PROBLEM DETAILS » Look at each line of the listing. Copy those that hold the string "obtain".

Start of EXTRACTED ENTRIES

-- ==== Sys2Proof/Laws/Octets.lean ====
section
/-! SUPPORT. Lengths of octet strings. -/

namespace Sys2Proof.Machine

@[simp] theorem le_length (n v : Nat) : (le n v).length = n := by
  induction n generalizing v with
  | zero => rfl
  | succ n ih => simp [le, ih]

@[simp] theorem leI_length (n : Nat) (v : Int) : (leI n v).length = n := le_length ..

@[simp] theorem be_length (n v : Nat) : (be n v).length = n := by simp [be]

@[simp] theorem zeros_length (n : Nat) : (zeros n).length = n := by simp [zeros]

@[simp] theorem padTo_length (n : Nat) (b : Bytes) : (padTo n b).length = n := by
  simp only [padTo, List.length_take, List.length_append, zeros_length]
  omega

/-- A list of blocks of one length. -/
theorem flatMap_length {α β : Type} {k : Nat} {f : α → List β} (h : ∀ a, (f a).length = k) (l : List α) : (l.flatMap f).length = l.length * k := by
  induction l with
  | nil => simp
  | cons a r ih => simp [ih, h, Nat.succ_mul, Nat.add_comm]

end Sys2Proof.Machine
end

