/-! ### modRtc -/

@[simp] theorem modRtc_sys (f s) : (modRtc f s).sys = s.sys := rfl
@[simp] theorem modRtc_acq (f s) : (modRtc f s).acq = s.acq := rfl
@[simp] theorem modRtc_flt (f s) : (modRtc f s).flt = s.flt := rfl
@[simp] theorem modRtc_trg (f s) : (modRtc f s).trg = s.trg := rfl
@[simp] theorem modRtc_sve (f s) : (modRtc f s).sve = s.sve := rfl
@[simp] theorem modRtc_prt (f s) : (modRtc f s).prt = s.prt := rfl
@[simp] theorem modRtc_trp (f s) : (modRtc f s).trp = s.trp := rfl
@[simp] theorem modRtc_cyc (f s) : (modRtc f s).cyc = s.cyc := rfl
@[simp] theorem modRtc_spd (f s) : (modRtc f s).spd = s.spd := rfl
@[simp] theorem modRtc_tbs (f s) : (modRtc f s).tbs = s.tbs := rfl
@[simp] theorem modRtc_rtc (f s) : (modRtc f s).rtc = f s.rtc := rfl
@[simp] theorem modRtc_mac (f s) : (modRtc f s).mac = s.mac := rfl
@[simp] theorem modRtc_red (f s) : (modRtc f s).red = s.red := rfl
@[simp] theorem modRtc_swc (f s) : (modRtc f s).swc = s.swc := rfl
@[simp] theorem modRtc_vfm (f s) : (modRtc f s).vfm = s.vfm := rfl
@[simp] theorem modRtc_mbx (f s) : (modRtc f s).mbx = s.mbx := rfl
@[simp] theorem modRtc_cmd (f s) : (modRtc f s).cmd = s.cmd := rfl
@[simp] theorem modRtc_key (f s) : (modRtc f s).key = s.key := rfl
@[simp] theorem modRtc_evr (f s) : (modRtc f s).evr = s.evr := rfl
@[simp] theorem modRtc_pwr (f s) : (modRtc f s).pwr = s.pwr := rfl
@[simp] theorem modRtc_hiLatch (f s) : (modRtc f s).hiLatch = s.hiLatch := rfl
@[simp] theorem modRtc_now (f s) : (modRtc f s).now = s.now := rfl
@[simp] theorem modRtc_out (f s) : (modRtc f s).out = s.out := rfl
@[simp] theorem modRtc_freeCtr (f s) : (modRtc f s).freeCtr = s.freeCtr := rfl
@[simp] theorem modRtc_pending (f s) : (modRtc f s).pending = s.pending := rfl

/-! ### modSwc -/

@[simp] theorem modSwc_sys (f s) : (modSwc f s).sys = s.sys := rfl
@[simp] theorem modSwc_acq (f s) : (modSwc f s).acq = s.acq := rfl
@[simp] theorem modSwc_flt (f s) : (modSwc f s).flt = s.flt := rfl
@[simp] theorem modSwc_trg (f s) : (modSwc f s).trg = s.trg := rfl
@[simp] theorem modSwc_sve (f s) : (modSwc f s).sve = s.sve := rfl
@[simp] theorem modSwc_prt (f s) : (modSwc f s).prt = s.prt := rfl
@[simp] theorem modSwc_trp (f s) : (modSwc f s).trp = s.trp := rfl
@[simp] theorem modSwc_cyc (f s) : (modSwc f s).cyc = s.cyc := rfl
@[simp] theorem modSwc_spd (f s) : (modSwc f s).spd = s.spd := rfl
@[simp] theorem modSwc_tbs (f s) : (modSwc f s).tbs = s.tbs := rfl
@[simp] theorem modSwc_rtc (f s) : (modSwc f s).rtc = s.rtc := rfl
@[simp] theorem modSwc_mac (f s) : (modSwc f s).mac = s.mac := rfl
@[simp] theorem modSwc_red (f s) : (modSwc f s).red = s.red := rfl
@[simp] theorem modSwc_swc (f s) : (modSwc f s).swc = f s.swc := rfl
@[simp] theorem modSwc_vfm (f s) : (modSwc f s).vfm = s.vfm := rfl
@[simp] theorem modSwc_mbx (f s) : (modSwc f s).mbx = s.mbx := rfl
@[simp] theorem modSwc_cmd (f s) : (modSwc f s).cmd = s.cmd := rfl
@[simp] theorem modSwc_key (f s) : (modSwc f s).key = s.key := rfl
@[simp] theorem modSwc_evr (f s) : (modSwc f s).evr = s.evr := rfl
@[simp] theorem modSwc_pwr (f s) : (modSwc f s).pwr = s.pwr := rfl
@[simp] theorem modSwc_hiLatch (f s) : (modSwc f s).hiLatch = s.hiLatch := rfl
@[simp] theorem modSwc_now (f s) : (modSwc f s).now = s.now := rfl
@[simp] theorem modSwc_out (f s) : (modSwc f s).out = s.out := rfl
@[simp] theorem modSwc_freeCtr (f s) : (modSwc f s).freeCtr = s.freeCtr := rfl
@[simp] theorem modSwc_pending (f s) : (modSwc f s).pending = s.pending := rfl
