-- ==== Sys2Proof/Tests/Slice0.lean ====
section
/-! SUPPORT. Tests: states that meet the hypotheses of every statement, ill-formed operands, and worked examples of the spec. -/

namespace Sys2Proof.Tests

open Sys2Proof Sys2Proof.Machine

/-- The module in a state, the interpreter running. -/
def up (st : ModState) : State := { State.reset with sys := { Sys.reset with st := st }, cmd := { Cmd.reset with interp := true } }

/-- A packet on channel 0 with AUTH, signed with slot 1. -/
def packet (op plen scope : Nat) : Env := ⟨0, (0, 0), 1, ⟨op, 1, 7, plen, scope, 1, 0x1000, 65535, 0⟩, List.replicate plen 0#8, [], true⟩

/-- A packet without AUTH. -/
def plain (op plen : Nat) : Env := { packet op plen 0 with hdr := { (packet op plen 0).hdr with flags := 0 } }

/-- The packet waits past the first checks, and slot 1 carries CMD_AUTH. -/
def queued (p : Env) (s : State) : State :=
  { s with cmd := { s.cmd with queue := [⟨p, some []⟩] }, key := { s.key with slots := tset s.key.slots 1 ⟨3, 0x1#8, 0#32, []⟩ } }

/-- The packet begins in that state and the row's own conditions hold. -/
def meets (p : Env) (q : CmdReq) (s : State) (cond : ReplyTo → State → Bool) : Bool :=
  match begins p q (atTime 0 (queued p s)) with
  | some (rt, u) => cond rt u
  | none => false

/-- What a witness by meets shows: a packet, a state and a destination that meet the hypotheses of a command's clause. -/
theorem meets_met {p : Env} {q : CmdReq} {s : State} {cond : ReplyTo → State → Bool} (h : meets p q s cond = true) :
    ∃ rt u, begins p q (atTime 0 (queued p s)) = some (rt, u) ∧ cond rt u = true := by
  unfold meets at h
  split at h
  · exact ⟨_, _, ‹_›, h⟩
  · cases h

theorem met_SystemCommandsComplete :
    meets (packet 0x0100 4 0) ⟨0x0100, false, plenIs 4, 72, [.start, .service, .maint, .safeService]⟩ (up .start) (fun _ _ => true) = true ∧
    meets (packet 0x0101 4 0) ⟨0x0101, false, plenIs 4, 16, [.start, .service, .maint, .safeService]⟩ (up .safeService) (fun _ _ => true) = true ∧
    meets (packet 0x0105 4 0) ⟨0x0105, false, plenIs 4, 32, [.start, .service, .maint, .safeService]⟩ (up .maint) (fun _ _ => true) = true ∧
    meets (packet 0x0103 4 0) ⟨0x0103, true, plenIs 4, 0, [.start, .service, .maint, .safeService]⟩ (up .service) (fun _ _ => true) = true ∧
    meets (packet 0x0104 4 0) ⟨0x0104, false, plenIs 4, 16, [.service, .maint, .safeService]⟩ (up .maint)
      (fun _ u => testsAllowed u.sys.st 63#32 && decide ((63#32).toNat < 64) && u.cmd.selftest.isNone) = true ∧
    { Cmd.reset with selftest := some (63#32, 0, ⟨0, (0, 0), (packet 0 0 0).hdr, none⟩) }.selftest = some (63#32, 0, ⟨0, (0, 0), (packet 0 0 0).hdr, none⟩) ∧
    42#32 ||| 21#32 = 63#32 ∧ 42#32 &&& 21#32 = 0#32 := by decide +kernel

theorem met_SetStateChangesTheState :
    meets (packet 0x0102 4 0) ⟨0x0102, true, plenIs 4, 0, [.service, .maint]⟩ (up .service)
      (fun _ u => u.sys.st == .service && u.sys.leaving.isNone) = true ∧
    { Sys.reset with leaving := some ⟨⟨0, (0, 0), (packet 0 0 0).hdr, none⟩, none, false⟩ }.leaving ≠ none ∧
    meets (packet 0x0102 4 0) ⟨0x0102, true, plenIs 4, 0, [.service, .maint]⟩ (up .maint)
      (fun _ u => u.sys.st == .maint && u.sys.leaving.isNone && (admitFault u).isNone) = true := by decide +kernel

/-- The worked example of 08_cyclic_logic.md as an image: id 9, timer 7 a TON of 2,500 µs, write set Q 4,096. -/
def harwick : Image :=
  ⟨9, [0x04000002, 0x40C00040, 0x14C00051, 0x54000000, 0x81800007, 0x24401000, 0x74000000].map instrOf, [⟨7, 0, 2500⟩], [], [], [⟨1, 4096, 1⟩], [], [], [], [], [], 0⟩

theorem test_harwick_words : harwick.prog = [⟨1, 0, 2⟩, ⟨16, 3, 64⟩, ⟨5, 3, 81⟩, ⟨21, 0, 0⟩, ⟨32, 6, 7⟩, ⟨9, 1, 4096⟩, ⟨29, 0, 0⟩] := by decide +kernel
theorem test_harwick_cost : harwick.cost = 164 := by decide +kernel
theorem test_harwick_sound : imgFault harwick = none := by decide +kernel
def endOnly : Image := ⟨1, [⟨29, 0, 0⟩], [], [], [], [], [], [], [], [], [], 0⟩

theorem test_image_octets : imgParse endOnly.octets = some endOnly := by decide +kernel

/-- Zone 3 of DC channels, and an element in it. -/
def zoneDef : ZoneDef := ⟨3, 1, 0, 0, 0, 3, 750, 4000, List.replicate 8 0xFFFF, ⟨0xFF, 0xFF, 0⟩, 0, 0xFFFFFFFF, 0xFFFFFFFF⟩

def withZone (s : State) : State := { s with prt := { s.prt with zones := tset s.prt.zones 3 (Zone.fresh zoneDef 0) } }

def inst5 : Inst := ⟨⟨5, 3, clsPTRC, 1, 0, 0xFF, 0, ⟨0xFF, 0xFF, 0⟩, 0, ⟨0xFF, 0xFF, 0⟩, 0, 0xFFFFFFFF, 0, 15, 0xFFFF, 0xFFFF, []⟩, List.replicate 4 (List.replicate 16 0#32), Signals.reset, .use, ElemState.reset, 0, 0, 0, false, none⟩

def withInst (s : State) : State := { withZone s with prt := { (withZone s).prt with insts := [(5, inst5)] } }

/-- A module that owns zone 3 in a unit of its own. -/
def withOwner (st : OwnState) (s : State) : State :=
  { s with red := { s.red with own := { s.red.own with unitId := 1, ownEn := 8#64 }, zones := lmod s.red.zones 3 fun z => { z with st := st, epoch := 41 } } }

/-- A committed record of one channel, one row long. -/
def record : ShtRec :=
  { recno := 1, prevRecno := 0, flags := BitVec.ofNat 16 (2 ^ rfCommitted), tb := 0, rate := 0, info := ⟨0, 0, 0, 0⟩, trig := 1000000000, trigSrc := 0xFFFF, ntrig := 1
    start := 900000000, stop := 1100000000, preMs := 100, postMs := 100, urgResult := 0, urgConv := 0, urgInput := 0, urgStatus := 0, wins := []
    chans := [⟨0, 0, [], [], 0#32, 0#32⟩], frDescs := [], digs := [], station := [], rows := [[]], digLog := [], digNow := [], frRows := [], phase := .committed
    written := 1, blocks := [0], chain := none }

def withRecord (s : State) : State := { s with trg := { s.trg with records := [record], ctl := s.trg.ctl ||| 1#32 } }

def withTask (s : State) : State :=
  { s with cyc := { s.cyc with slots := [(1, harwick), (2, { harwick with id := 10 }), (3, endOnly)],
                               tasks := [(6, Task.fresh { s with cyc := { s.cyc with slots := [(1, harwick)] } } ⟨6, 1, 2, 0, 1, 0, 0, 0, 0, 1000, 0⟩)] } }

theorem met_ConverterRowsComplete :
    meets (packet 0x0302 4 0) ⟨0x0302, false, plenIs 4, 8, [.maint, .service]⟩ (up .maint) (fun _ u => (calTargetMap 0xFF).isSome && !u.acq.calBusy && u.sys.st == .maint) = true ∧
    meets (packet 0x0303 4 0) ⟨0x0303, false, plenIs 4, 16, [.service, .maint, .safeService]⟩ (up .service)
      (fun rt u => (urgentRequest 3 ⟨7, some rt, none⟩ u).1 && (urgentRequest 4 ⟨12, some rt, none⟩ u).1) = true ∧
    (dark (up .maint) = false ∧ bits 0xC04#32 2 0 = 4 ∧ bits 0xC04#32 11 8 ≤ 12 ∧
      (urgentRequest 4 ⟨12, none, none⟩ (atTime 0 (up .maint))).1 = true) ∧
    (up .maint).sys.st = .maint ∧ bit { (up .maint).acq with impl := 0x800000#32 }.impl 23 = true ∧
    meets (packet 0x0311 4 0) ⟨0x0311, false, plenIs 4, 32, [.service, .maint, .safeService]⟩ (up .safeService) (fun _ _ => true) = true := by decide +kernel

theorem met_ShutterCommandsComplete :
    meets (packet 0x0320 1 0) ⟨0x0320, false, fun n => decide (n ≥ 1), 0, [.service, .maint]⟩ (up .service) (fun _ _ => true) = true ∧
    meets (packet 0x0320 1 0) ⟨0x0320, true, fun n => decide (n ≥ 1), 0, [.maint]⟩ (up .maint) (fun _ _ => true) = true ∧
    meets { packet 0x0320 1 0 with payload := [4#8] } ⟨0x0320, false, fun n => decide (n ≥ 1), 0, [.service, .maint]⟩ (up .service) (fun _ _ => true) = true ∧
    ((packet 0x0320 1 0).payload.headD 0#8).toNat ≤ 3 ∧ 4 ≤ (({ packet 0x0320 1 0 with payload := [4#8] } : Env).payload.headD 0#8).toNat ∧
    meets (packet 0x0322 20 0) ⟨0x0322, false, plenIs 20, 8, [.service, .maint]⟩ (withRecord (up .service))
      (fun _ u => bit u.trg.ctl 0 && decide (0 ≤ shtNow u) && nbit 3 0 && !nbit 2 0) = true ∧
    meets (packet 0x0323 24 0) ⟨0x0323, false, plenIs 24, 24, [.service, .maint, .safeService]⟩ (withRecord (up .maint))
      (fun rt u => (exportOf u ⟨1, 0, 1, 0, 0⟩).isSome && !isUdp rt.src) = true := by decide +kernel

/-- An output of BUF_LEN octets fits, but for UDP with an address. -/
theorem output_fits {rt : ReplyTo} (h : isUdp rt.src = false) (a n : Nat) : outputFault rt a n n = none := by simp [outputFault, h]

theorem met_ShutterCommandsComplete_export : ∃ (p : TrgExport) (x : ShtRec × Comtrade) (rt : ReplyTo) (u : State),
    begins (packet 0x0323 24 0) ⟨0x0323, false, plenIs 24, 24, [.service, .maint, .safeService]⟩ (atTime 0 (queued (packet 0x0323 24 0) (withRecord (up .maint)))) = some (rt, u) ∧
    exportOf u p = some x ∧ p.part ≤ 4 ∧ p.format ≤ 1 ∧ outputFault rt p.bufAddr p.bufLen ((Config.comtrade x.2).1 ++ (Config.comtrade x.2).2).length = none := by
  obtain ⟨rt, u, h, hc⟩ := meets_met met_ShutterCommandsComplete.2.2.2.2.2.2
  simp only [Bool.and_eq_true, Bool.not_eq_true'] at hc
  obtain ⟨x, hx⟩ := Option.isSome_iff_exists.mp hc.1
  exact ⟨⟨1, 0, 1, 0, ((Config.comtrade x.2).1 ++ (Config.comtrade x.2).2).length⟩, x, rt, u, h, hx, Nat.zero_le _, Nat.le_refl _, output_fits hc.2 0 _⟩

theorem met_ProtectionCommandsComplete :
    meets (packet 0x0402 4 0) ⟨0x0402, false, plenIs 4, 288, [.service, .maint, .safeService]⟩ (withInst (up .maint)) (fun _ u => tget u.prt.insts 5 == some inst5) = true ∧
    meets (packet 0x0403 4 0) ⟨0x0403, false, plenIs 4, 0, [.service, .maint]⟩ (withZone (up .service))
      (fun _ u => tget u.prt.zones 3 == some (Zone.fresh zoneDef 0) && (Zone.fresh zoneDef 0).cfg.grpLo == 0xFFFFFFFF && u.sys.st == .service) = true ∧
    meets (packet 0x0403 4 0) ⟨0x0403, false, plenIs 4, 0, [.service, .maint]⟩ (withZone (up .maint))
      (fun _ u => tget u.prt.zones 3 == some (Zone.fresh zoneDef 0) && u.sys.st == .maint) = true ∧
    meets (packet 0x0405 216 0) ⟨0x0405, true, plenIs 216, 0, [.service]⟩ (withZone (up .service))
      (fun _ u => (injectCheck ⟨3, 1, 60000, 60, 0, List.replicate 8 ⟨0#32, 0#32, 0#32, 0#32, 0#32, 0x3F800000#32⟩⟩ u).isNone) = true ∧
    meets (packet 0x0405 4 0) ⟨0x0405, true, plenIs 4, 0, [.service]⟩ (withZone (up .service)) (fun _ u => (injectCheck ⟨3, 0, 0, 0, 0, []⟩ u).isNone) = true ∧
    meets (packet 0x0406 4 0) ⟨0x0406, false, plenIs 4, 16, [.service, .maint]⟩ (up .maint) (fun _ _ => true) = true ∧
    meets (packet 0x0406 4 0) ⟨0x0406, true, plenIs 4, 16, [.service, .maint]⟩ (withOwner .fenced (up .service))
      (fun _ u => ownEff u 3 && (zoneOwnOf u 3).claim.isNone && (zoneOwnOf u 3).st != .owner &&
        decide (max (zoneOwnOf u 3).epoch (zoneOwnOf u 3).heard + 1 < 2 ^ 32)) = true ∧
    meets (packet 0x0406 4 0) ⟨0x0406, true, plenIs 4, 16, [.service, .maint]⟩ (withOwner .owner (up .service))
      (fun _ u => ownEff u 3 && (zoneOwnOf u 3).claim.isNone && (zoneOwnOf u 3).st == .owner &&
        decide ((zoneOwnOf u 3).epoch + 1 < 2 ^ 32) && u.red.zones.length == 64) = true := by decide +kernel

End of EXTRACTED ENTRIES

ANSWER AREA »
  obtain ⟨rt, u, h, hc⟩ := meets_met met_ShutterCommandsComplete.2.2.2.2.2.2
  obtain ⟨x, hx⟩ := Option.isSome_iff_exists.mp hc.1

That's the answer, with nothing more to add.